Mi mamá no tuvo que contarme, la escuché llorar y la cama chirriar.
La escuché rogar que parara, la escuché decir que aún podíamos estar despiertos.
Yo solo lloré bajito, rogando que mi hermano se quedara dormido y no escuchara lo mismo que yo.
Tuve que contarle a mamá que dos enfermeros y un doctor se subieron sobre mi cuerpo para
forzar a la placenta a salir de mi cuerpo. Ella me dijo que le hicieron lo mismo cuando yo nací y casi muere de una hemorragia. Luego supe que la placenta baja sola aproximadamente media hora
después del parto, con la estimulación hormonal de la lactancia y después que la sangre haya fluido de regreso al bebé.
Un tío me platicó que mi abuela tuvo que parir bajo la lluvia al lado del río en Misantla, porque no querían sangre de india negra sobre la alfombra de la casa española de la familia de mi abuelo.
Una amiga me contó que ella no podía comer chiles rellenos desde que su papá agarró a patadas a su madre en el piso de la cocina por prepararlos una noche, bajo los gritos de “sabes que no me
gustan los chiles rellenos”.
Mi mamá finalmente pudo contarnos, que no fueron sólo agresiones sexuales, sino que le tumbó dos dientes, nos mantenía hambrientos, nos exponía dejándonos al cuidado de personas peligrosas y ejerció violencia vicaria contra nosotras, sin siquiera tener que llevarme lejos: me tenía secuestrada emocionalmente.

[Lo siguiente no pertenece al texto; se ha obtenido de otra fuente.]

/-- A Loaf counted (R257) after the sequencer is left as `q`. -/
theorem retired_count (s : State) (n : Fin 9) (k : Nat) (q : Seq) :
    Retired s (({ s with freeCtr := s.freeCtr + k }.setSeq n q).loafCount n 1) n q := by
  have hfar : SEQ_PERF_LOAF n.val + 4 * 2 ≤ 0x200000 ∧ SEQ_STATUS n.val + 4 < SEQ_PERF_LOAF n.val := by
    unfold SEQ_PERF_LOAF SEQ_STATUS; omega
  let u : State := { s with freeCtr := s.freeCtr + k }.setSeq n q
  have hu : ∀ a, u.reg a = s.reg a := fun _ => rfl
  have hreg : ∀ (t : State) (a : Nat), (if 2 ^ 64 ≤ u.regNat (SEQ_PERF_LOAF n.val) 2 + 1 then
      t.setFld (SEQ_STATUS n.val) SEQ_STATUS.OVF_LOAF 1 else t).reg a = if a = SEQ_STATUS n.val then
        (if 2 ^ 64 ≤ u.regNat (SEQ_PERF_LOAF n.val) 2 + 1 then t.setFld (SEQ_STATUS n.val) SEQ_STATUS.OVF_LOAF 1 else t).reg a
      else t.reg a := by
    intro t a
    by_cases ha : a = SEQ_STATUS n.val
    · rw [if_pos ha]
    · rw [if_neg ha]
      split
      · unfold State.setFld
        simp only [fldWords, SEQ_STATUS.OVF_LOAF]
        show ((t.setReg _ _)).reg a = _
        rw [State.reg_setReg, if_neg (by simpa using ha)]
      · rfl
  have hl : ∀ a, a ≠ SEQ_STATUS n.val → (u.loafCount n 1).reg a =
      (u.setRegNat (SEQ_PERF_LOAF n.val) 2 ((u.regNat (SEQ_PERF_LOAF n.val) 2 + 1) % 2 ^ 64)).reg a := by
    intro a ha
    unfold State.loafCount State.countWrap
    simp only
    rw [hreg, if_neg ha]
  constructor
  · simp
  · intro m hm; simp only [seq_loafCount]; exact State.seq_setSeq_ne _ _ _ _ hm
  · show (u.loafCount n 1).regNat _ 2 = _
    have := State.regNat_congr (s := u.setRegNat (SEQ_PERF_LOAF n.val) 2 ((u.regNat (SEQ_PERF_LOAF n.val) 2 + 1) % 2 ^ 64))
      (t := u.loafCount n 1) (SEQ_PERF_LOAF n.val) 2 (fun i _ => hl _ (by omega))
    rw [this, State.regNat_setRegNat_self, Nat.mod_mod]
    have : u.regNat (SEQ_PERF_LOAF n.val) 2 = s.regNat (SEQ_PERF_LOAF n.val) 2 := State.regNat_congr _ _ (fun _ _ => rfl)
    rw [this]
  · intro a h1 h2 h3
    show (u.loafCount n 1).reg a = _
    rw [hl a h3, State.reg_setRegNat, if_neg (by omega)]
    rfl
  · unfold State.loafCount; rw [State.countWrap_eq]; rfl

/-- R223: a register syllable in good words, alone in its Loaf, retires with its results. -/
theorem syllable_reg_retired (s : State) (h : SylHdr) (y : Syl) (hr : SeqReady s h.seq) (hf : FetchOk s h.seq 1) (hq : y.regOnly = true)
    (hd : y.isDiv = false) (hb : y.bad = false) (hdn : y.dests (s.seq h.seq).arch.vd = [] ∨ ∃ d, y.dests (s.seq h.seq).arch.vd = [d])
    (hp : s.loafPriv h.seq (s.seq h.seq).arch [y] = none) :
    Retired s (s.syllable h.seq y true) h.seq
      { s.seq h.seq with arch := s.loafRegs h.seq (s.seq h.seq).arch [y], gateEntered := false } := by
  have hs := Syl.regOnly_slot hq
  have hsz : y.size = 4 := by unfold Syl.size; rw [if_neg (by omega)]
  rw [syllable_reg s h.seq y hr hq hd _ hp]
  · exact retired_count _ _ _ _
  · apply fetchCause_ok s h.seq y (by rw [hsz]; exact hf) hb
    rcases hdn with e | ⟨d, e⟩ <;> rw [e]
    · simp
    · by_cases hd0 : d = 0 <;> simp [hd0]

end Sys2Proof.Machine
end

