-- ==== Sys2Proof/Tests/Slice0.lean ====
section
/-! SUPPORT. Sys2Proof/Tests/Slice0.lean: ill-formed commands that are refused, states that meet the hypotheses of the
statements (each witness names what it stands for), and single steps with results from outside the model. -/
namespace Sys2Proof.Tests
open Sys2Proof Sys2Proof.Machine
set_option Elab.async false

/-! ### What hardware cannot send is refused: one ill-formed command for each check -/

def faults (o : Host.Outcome State Fault Refusal) : Bool :=
  match o with
  | .fault .illFormed => true
  | _ => false
def badMaster : Master := ⟨9, false, true⟩
theorem test_master : badMaster.ok = false ∧ (⟨16, true, true⟩ : Master).ok = false ∧ (⟨10, true, true⟩ : Master).ok = false ∧
    (⟨11, true, false⟩ : Master).ok = false ∧ (⟨15, false, true⟩ : Master).ok = false ∧ (⟨8, false, false⟩ : Master).ok = true ∧
    (⟨10, true, false⟩ : Master).ok = true ∧ (⟨12, false, false⟩ : Master).ok = true := by decide
def okReq : FabReq := ⟨⟨0, true, true⟩, false, .ctl, 0, 0x700000, 4, some 1⟩
theorem test_fabric_request : okReq.ok = true ∧
    ∀ r ∈ [{ okReq with who := badMaster }, { okReq with vc2 := true }, { okReq with size := 3 }, { okReq with size := 128 },
      { okReq with addr := 2 ^ 32 }, { okReq with data := some (2 ^ 32) }],
      (Instr.fabricRequest [okReq, r]).wellFormed = false ∧ (Instr.fabricTimeout r).wellFormed = false := by decide
theorem test_masters_checked : ∀ c ∈ [Instr.regionMigrationReq 0 badMaster 0, .doorbell 0 (.ctl badMaster) true false 0,
    .dispatchRead 0 true badMaster, .completionPost 0 true badMaster 0, .queueEnable 0 badMaster, .queuePause 0 badMaster,
    .queueResume 0 badMaster, .queueReset 0 badMaster, .queueContextWrite 0 badMaster 0 false 0, .bufferAlloc 0 [badMaster],
    .bufferFree 0 badMaster 0, .poolEnable 0 badMaster 0, .poolDisable 0 badMaster 0, .secureSizeWrite 0 badMaster 0,
    .secureWipe 0 badMaster 0, .marchStart 0 badMaster 0, .marchAbort 0 badMaster 0 [], .bmStart 0 badMaster, .bmPause 0 badMaster,
    .bmResume 0 badMaster, .bmAbort 0 badMaster, .bmRelease badMaster, .chRetrain 0 badMaster, .laneForce 0 badMaster 0,
    .ringRestore badMaster, .doorbellSend badMaster 0, .mailboxAnswer 0 badMaster 0, .faultForce 0 badMaster 0,
    .firstRecordClear badMaster, .alertAck badMaster, .journalRead badMaster 0, .fjReqAutotomy badMaster 0,
    .fjReqAutotomyRegrow badMaster 0, .fjReqRepair badMaster 0, .lastGaspClear badMaster, .modeReqRun (.reg badMaster),
    .modeReqPairedRun (.reg badMaster), .modeReqBrumation (.reg badMaster), .modeReqStarterOnly (.reg badMaster),
    .modeReqProofing (.reg badMaster) ⟨true, true, [], true, 0, none⟩, .modeReqWipe (.reg badMaster), .tbCapRead badMaster,
    .captureRead 0 badMaster, .btbRenew badMaster 0, .secNotifySet badMaster true 0, .secNotifyClr badMaster true 0,
    .secRngRead badMaster, .wideRegisterRead badMaster 0, .registerWrite badMaster 0 false 0],
    c.wellFormed = false ∧ faults (exec c State.reset) = true := by decide +kernel
theorem test_odd_pair : (Instr.queueContextWrite 0 ⟨0, true, true⟩ 15 true 0).wellFormed = false ∧
    (Instr.queueContextWrite 0 ⟨0, true, true⟩ 14 true 0).wellFormed = true := by decide
theorem test_bank_request : ∀ c ∈ [Instr.bankRequest 0 0 none false false, .bankRequest 1 128 none false false,
    .bankRequest 0 1 (some []) false false], c.wellFormed = false ∧ faults (exec c State.reset) = true := by decide +kernel
def hdrOf (ty : Nat) : ChMsg := { hdr := BitVec.ofNat 128 (ty + 127 * 2 ^ 64), data := [] }
/-- A message of no type, of the wrong type, and one with too few slots for its BYTES. -/
theorem test_messages : ∀ c ∈ [Instr.rd 0 (hdrOf 0), .wr 0 (hdrOf 2), .atom 0 (hdrOf 3), .db 0 (hdrOf 5), .rdrsp 0 (hdrOf 8), .wrack 0 (hdrOf 8),
    .atomrsp 0 (hdrOf 10), .errrsp 0 (hdrOf 12), .waking 0 (hdrOf 13), .mark 0 (hdrOf 17), .nbr 0 (hdrOf 32), .time 0 (hdrOf 33),
    .linkdownFlood 0 (hdrOf 34), .reconcile 0 (hdrOf 35), .mgmt 0 (hdrOf 36)],
    c.wellFormed = false ∧ faults (exec c State.reset) = true := by decide +kernel
theorem test_frames : ∀ c ∈ [Instr.laneErrorWindow 0 [] 0 0, .flitReceive 0 ⟨true, 0, 0, false, 0, 0, none, []⟩,
    .hostPostedWrite 0 0 2 0 [] false, .hostRead 0 0 2 0 0, .hostRead 0 0 2 0 4097, .vfFlr 0 0,
    .segment 0 0 0 (List.replicate 65 0), .claim 0 0 [2], .renew 0 0 [1], .release 0 0 [4], .handover 0 0 [3],
    .claim 0 0 (1 :: List.replicate 64 0), .lcToken 0 0 (List.replicate 117 0)],
    c.wellFormed = false ∧ faults (exec c State.reset) = true := by decide +kernel
def bigReq : JenziaReq := ⟨0, 0, 0, 0, 0, 0, 0, 0, 0, 0, List.replicate 49 0⟩
theorem test_long_requests : ∀ c ∈ [Instr.read bigReq, .write bigReq, .info bigReq, .segAck bigReq, .abort bigReq],
    c.wellFormed = false ∧ faults (exec c State.reset) = true := by decide +kernel
theorem test_path_lengths : (Instr.segment 2 0 0 (List.replicate 252 0)).wellFormed = true ∧
    (Instr.segment 6 0 0 (List.replicate 65 0)).wellFormed = false := by decide +kernel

A ti y a mí, nuestra madre nos enseñó a caminar con las llaves empuñadas en la mano como un
arma, nos enseñó a caminar del lado contrario al sentido de los coches, nos mostró cómo picar los ojos con fuerza podía darnos valiosos segundos para huir.
Mi hija me enseñó el valor. Hoy que fui a recogerla al kínder, me vio y lloró y me dijo que ella había
dicho NO, pero que el maestro no hizo caso y la tocó en sus partes privadas.
Hoy mi hija y yo estamos rotas pero listas para enfrentarnos al agresor y al sistema que los protege.
Una mamá me dijo que los hijos de Carmina están pasando hambre. Hoy hay un montón de
mujeres transfiriendo sus últimos $100, $20 pesos a la cuenta de una abuela que se quedó con los
hijos de su amiga asesinada, que nunca recibieron justicia, que no tienen una compensación
económica que les permita una vida digna, la misma dignidad que su madre en vida les procuraba y que el gobierno hace de la vista gorda.
Las madres hablamos. Las hijas escuchamos. Las abuelas nos resguardan, el linaje nos soporta.
Estamos caminando juntas, arrastrando las piernas, los pies, las uñas ensangrentadas.
Cavamos en sus tumbas, rompemos sus vallas de policía, estamos llenas de historias, llenas de nombres, llenas de consecuencias.
Y esta vez tendrán que escuchar como nos derramamos sobre sus muros que se estremecen ante el estruendo de la multitud de mujeres enojadas.